下面的代码一步一步地显示了如何手动计算每个卷积,由此我们可以看到,在较高的层次上,计算是这样的:
使用与内核矩阵的矩阵乘法一次处理所有颜色。如果考虑内核矩阵,可以看到内核矩阵中用于生成第一个过滤器的值在第一列中,而用于生成第二个过滤器的值在第二列中。因此,确实,这些值是不同的并且不会重复使用,但是它们不会分开存储或应用。
import tensorflow as tf
import numpy as np
# Define a 3x3 kernel that after convolution will create an image with 2 filters (channels)
conv_layer = tf.keras.layers.Conv2D(filters=2, kernel_size=3)

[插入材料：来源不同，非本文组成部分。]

/-- A slice retires (02 R34, R35, R41, R42); a handler slice is a member of nothing (13 R229). -/
def retireSlice (s : State) (id : Nat) : State :=
  let x := s.slice id
  if x.run == .retired then s
  else
    let s : State := s.putSlice { x with run := .retired, alive := 0 }
    if x.handler then allocGrants s x.pk
    else
    let s : State := (s.bars.filter fun b => (barBlocks s b).any (fun y => y.id == x.block)).foldl (fun (s : State) b => barLower s b.id id) s
    let s : State := ((s.bbs.filter fun b => b.block == x.block && b.parties.contains id).map State.bbKey).foldl
      (fun (s : State) k => bbCheck (s.updBb k fun b => { b with parties := b.parties.erase id, arrived := b.arrived.erase id, leaving := b.leaving.erase id, late := b.late.filter fun p => p.1 != id }) k) s
    let s : State := if (s.gang x).all (fun y => y.run == .retired) then batonDrop s (homeUnit s x.uk) (x.block, x.gid) else s
    let s : State := allocGrants s x.pk
    blockEnd s x.block

/-- A handler slice's service is over: the blocks it took go back (13 R229, R237). -/
def retireHandler (s : State) (id : Nat) : State := allocGrants (s.updSlice id fun h => { h with run := .retired }) (s.slice id).pk

/-- The exited slices of a gang that belong to a group retire (02 R34). -/
def retireExited (s : State) (x : Slice) (gm : BitVec 4) : State :=
  ((s.gang x).filter fun y => y.alive == 0 && y.run != .retired && gm.getLsbD y.idx).foldl (fun (s : State) y => retireSlice s y.id) s

/-! ### Leaving a group (02 R27, R34) -/

/-- The bits of slices in a gang's mask. -/
def maskBits (l : List Slice) : BitVec 4 := l.foldl (fun m y => m ||| ((1 : BitVec 4) <<< y.idx)) 0
/-- The slice's own bit of a group mask. -/
def ownBit (x : Slice) : BitVec 4 := (1 : BitVec 4) <<< x.idx
/-- A slice leaves its group and becomes one of its own; the group it leaves splits (02 R27, R34). -/
def leaveGroup (s : State) (x : Slice) : State :=
  if x.handler || x.gm &&& ~~~ownBit x == 0 then s.updSlice x.id fun y => { y with gm := ownBit y }
  else
    let s : State := retireExited (s.count x.ck 3 1) x x.gm
    let lives := maskBits ((s.gang x).filter Slice.isAlive)
    s.mapSlices fun y =>
      if y.id == x.id then { y with gm := ownBit y }
      else if y.block == x.block && y.gid == x.gid && !y.handler && y.gm &&& ownBit x != 0 then
        { y with gm := y.gm &&& lives &&& ~~~ownBit x }
      else y
/-! ### The trap queue (13 R229) -/

/-- A trap stands behind another of the same cycle with a lower `%gid`, then a lower `%slice`. -/
def TrapEntry.behind (a b : TrapEntry) : Bool :=
  let key := fun (e : TrapEntry) => e.trec.gid.toNat * 4 + bitsOf e.trec.unit.toNat 4 2
  a.trec.cc == b.trec.cc && decide (key b < key a)
/-- A trap takes its place: in the order in which traps were taken. -/
def insertTrap (e : TrapEntry) : List TrapEntry → List TrapEntry
  | [] => [e]
  | a :: t => if a.behind e then e :: a :: t else a :: insertTrap e t
/-- The queue has 16 entries; what comes later holds for one. -/
def PUnit.setTraps (u : PUnit) (l : List TrapEntry) : PUnit := { u with traps := l.take 16, late := l.drop 16 }
def PUnit.queueTrap (u : PUnit) (e : TrapEntry) : PUnit := u.setTraps (insertTrap e (u.traps ++ u.late))
/-- The traps of some blocks leave, and those that hold for an entry move up. -/
def PUnit.dropTraps (u : PUnit) (p : Nat → Bool) : PUnit := u.setTraps ((u.traps ++ u.late).filter fun t => !p t.block)

/-! ### Pieces of a command (11 R193, 14 R249) -/

/-- Rows of `kvc`: set bits of the accept mask, ascending (14 R249). -/
def bits64 (m : W64) : List Nat := (List.range 64).filter fun i => m.getLsbD i
/-- One piece of a command: its source, none where zeros are written. -/
structure Piece where
  src : Option Nat := none
  dst : Nat := 0
  dspace : Nat := 0
  lane : Nat := 255
  deriving DecidableEq, Repr

/-- Rejected rows that `kvc.z` clears. -/
def kvcZeros (c : Command) : List Nat :=
  if c.z then (List.range (min 64 (c.src.len / c.len))).filter fun i => !c.accept.getLsbD i else []
def Command.pieces (c : Command) : Nat :=
  match c.kind with
  | 1 => 1
  | 2 => c.count
  | 3 => popc c.lanes
  | 4 => popc c.lanes
  | 8 => c.count + (kvcZeros c).length
  | _ => 0
def Command.pieceAt (c : Command) (i : Nat) : Piece :=
  let row := fun (a p : W64) => (a.toInt + i * p.toInt).toNat
  match c.kind with
  | 2 => { src := some (row c.srcA c.ps), dst := row c.dstA c.pd, dspace := c.dst.space }
  | 3 =>
    let l := (lanesOf c.lanes).getD i 0
    { src := some (c.srcA.toNat + (c.idx.get l).toNat), dst := c.dstA.toNat + l * c.len, dspace := c.dst.space, lane := l }
  | 4 =>
    let l := (lanesOf c.lanes).getD i 0
    { src := some (c.srcA.toNat + l * c.len), dst := c.dstA.toNat + (c.idx.get l).toNat, dspace := c.dst.space, lane := l }
  | 8 =>
    if i < c.count then
      { src := some (c.src.base + (bits64 c.accept).getD i 0 * c.len), dst := c.dst.base + (c.pos.toNat + i) * c.len, dspace := c.dst.space }
    else { dst := c.src.base + (kvcZeros c).getD (i - c.count) 0 * c.len, dspace := c.src.space }
  | _ => { src := some c.srcA.toNat, dst := c.dstA.toNat, dspace := c.dst.space }
/-- Bytes performed, in the order of the pieces (11 R194). -/
def Command.progress (c : Command) : Nat := c.piece * c.len + c.off
/-- The command stands inside a 512-byte stretch of its destination: its next byte lies in the stretch of the last one
written (11 R211, 13 R244, 21 R342). -/
def Command.inside (c : Command) : Bool :=
  let at' := fun (i o : Nat) => let p := c.pieceAt i; (p.dspace, (p.dst + o) / 512)
  let next := if c.off < c.len then (c.piece, c.off) else (c.piece + 1, 0)
  c.len != 0 && decide (next.1 < c.pieces) &&
    if 0 < c.off then at' c.piece (c.off - 1) == at' next.1 next.2
    else 0 < c.piece && at' (c.piece - 1) (c.len - 1) == at' next.1 next.2

/-! ### Kills (13 R244) -/

/-- What a kill leaves of a command: one in progress goes on to its next boundary, without completing anything (13 R244,
21 R342); one whose next byte is not inside a stretch is dropped as it is. -/
def dieCmd (c : Command) : Option Command :=
  if c.stage = 2 || (c.stage == 5 && c.inside) then some { c with dying := true, committed := false } else none
/-- Every block of a crew has been killed: the crew is (17 R288). -/
def crewKilled (s : State) (x : Block) : Bool := (s.blocks.filter fun y => y.crewBase == x.crewBase && y.grid == x.grid).all Block.killed
/-- Kills a block (13 R234, R238, R244): its slices stop and retire without signals, its commands that have not
been performed are dropped, its unretired tasks signal nothing and answer FAULT, and the grid counts and reports it. -/
def killBlock (s : State) (b : Nat) (recs : List TrapRec) : State :=
  let x := s.block b
  if x.run == .ended then s
  else
    let s : State := x.wave.foldl (fun (s : State) t => match t.task.ack with
      | some a => if t.done || t.answered then s else s.ackTask a 3
      | none => s) s
    let s : State := s.updBlock b fun x => { x with wave := x.wave.map fun t => { t with answered := true }, killed := true }
    let s : State := { s with
      cmds := s.cmds.filterMap fun c => if c.block != b then some c else dieCmd c
      saved := s.saved.filter fun v => v.block != b
      red := s.red.filter fun r => !(s.cmds.any fun c => c.id == r.cmd && c.block == b)
      pdks := s.pdks.map fun p => { p with waiters := p.waiters.filter fun w => !(w.members.any fun i => (s.slice i).block == b) }
      units := s.units.map fun u =>
        { u.dropTraps (· == b) with
                 mq := u.mq.filter fun m => m.block != b
                 service := match u.service with | some t => if t.block = b then none else some t | none => none } }
    let s : State := (s.units.filter fun u => u.service.isNone && u.hslice != 0).foldl
      (fun (s : State) u => retireHandler s u.hslice) s
    let s : State := s.updGrid x.grid fun g =>
      { g with killed := g.killed + 1, firstKilled := if g.killed = 0 then x.blk else g.firstKilled
               reports := g.reports ++ recs
               launches := if crewKilled s x then g.launches.filter fun p => p.1 != x.crewBase else g.launches }
    let s : State := (s.blockSlices b).foldl (fun (s : State) y => retireSlice s y.id) s
    blockEnd s b

/-! ### Taking a trap and returning from the handler (13 R229-R238) -/

/-- TRAPE is nonzero, a multiple of 8 and inside the code capability (13 R230). -/
def trapeUsable (c : Ctx) : Bool := c.trape != 0 && c.trape % 8 == 0 && inCode c (BitVec.ofNat 64 c.trape)

/-- The first trap of a wave's slice answers FAULT for its unretired tasks (17 R284). -/
def faultTasks (s : State) (b : Nat) : State :=
  let x := s.block b
  let s : State := x.wave.foldl (fun (s : State) t => match t.task.ack with
    | some a => if t.done || t.answered then s else s.ackTask a 3
    | none => s) s
  s.updBlock b fun x => { x with wave := x.wave.map fun t => { t with answered := true } }

/-- A trap of the handler slice itself kills the block being served, with both records (13 R238). -/
def doubleTrap (s : State) (x : Slice) (t : TrapInfo) : State :=
  let u := s.punit x.uk
  match u.service with
  | some e =>
    let s : State := s.updUnit x.uk fun u => { u with service := none, proxy := none }
    killBlock (retireHandler s x.id) e.block [e.trec, mkRec s x t]
  | none => retireHandler s x.id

# Lets create a random input image
starting_image = np.array( np.random.rand(1,4,4,3), dtype=np.float32)
# and process it
result = conv_layer(starting_image)
weight, bias = conv_layer.get_weights()
print('size of weight', weight.shape)
print('size of bias', bias.shape)
重量大小(3、3、3、2)
偏倚的大小(2,)
# The output of the convolution of the 4x4x3 image input
# is a 2x2x2 output (because we don't have padding)
result.numpy()
数组([[[[--0.34940776,-0.6426925],
[-0.81834394,-0.16166998],
[[-0.37515935,-0.28143463],
[-0.60084903,-0.5310158]]]],dtype = float32)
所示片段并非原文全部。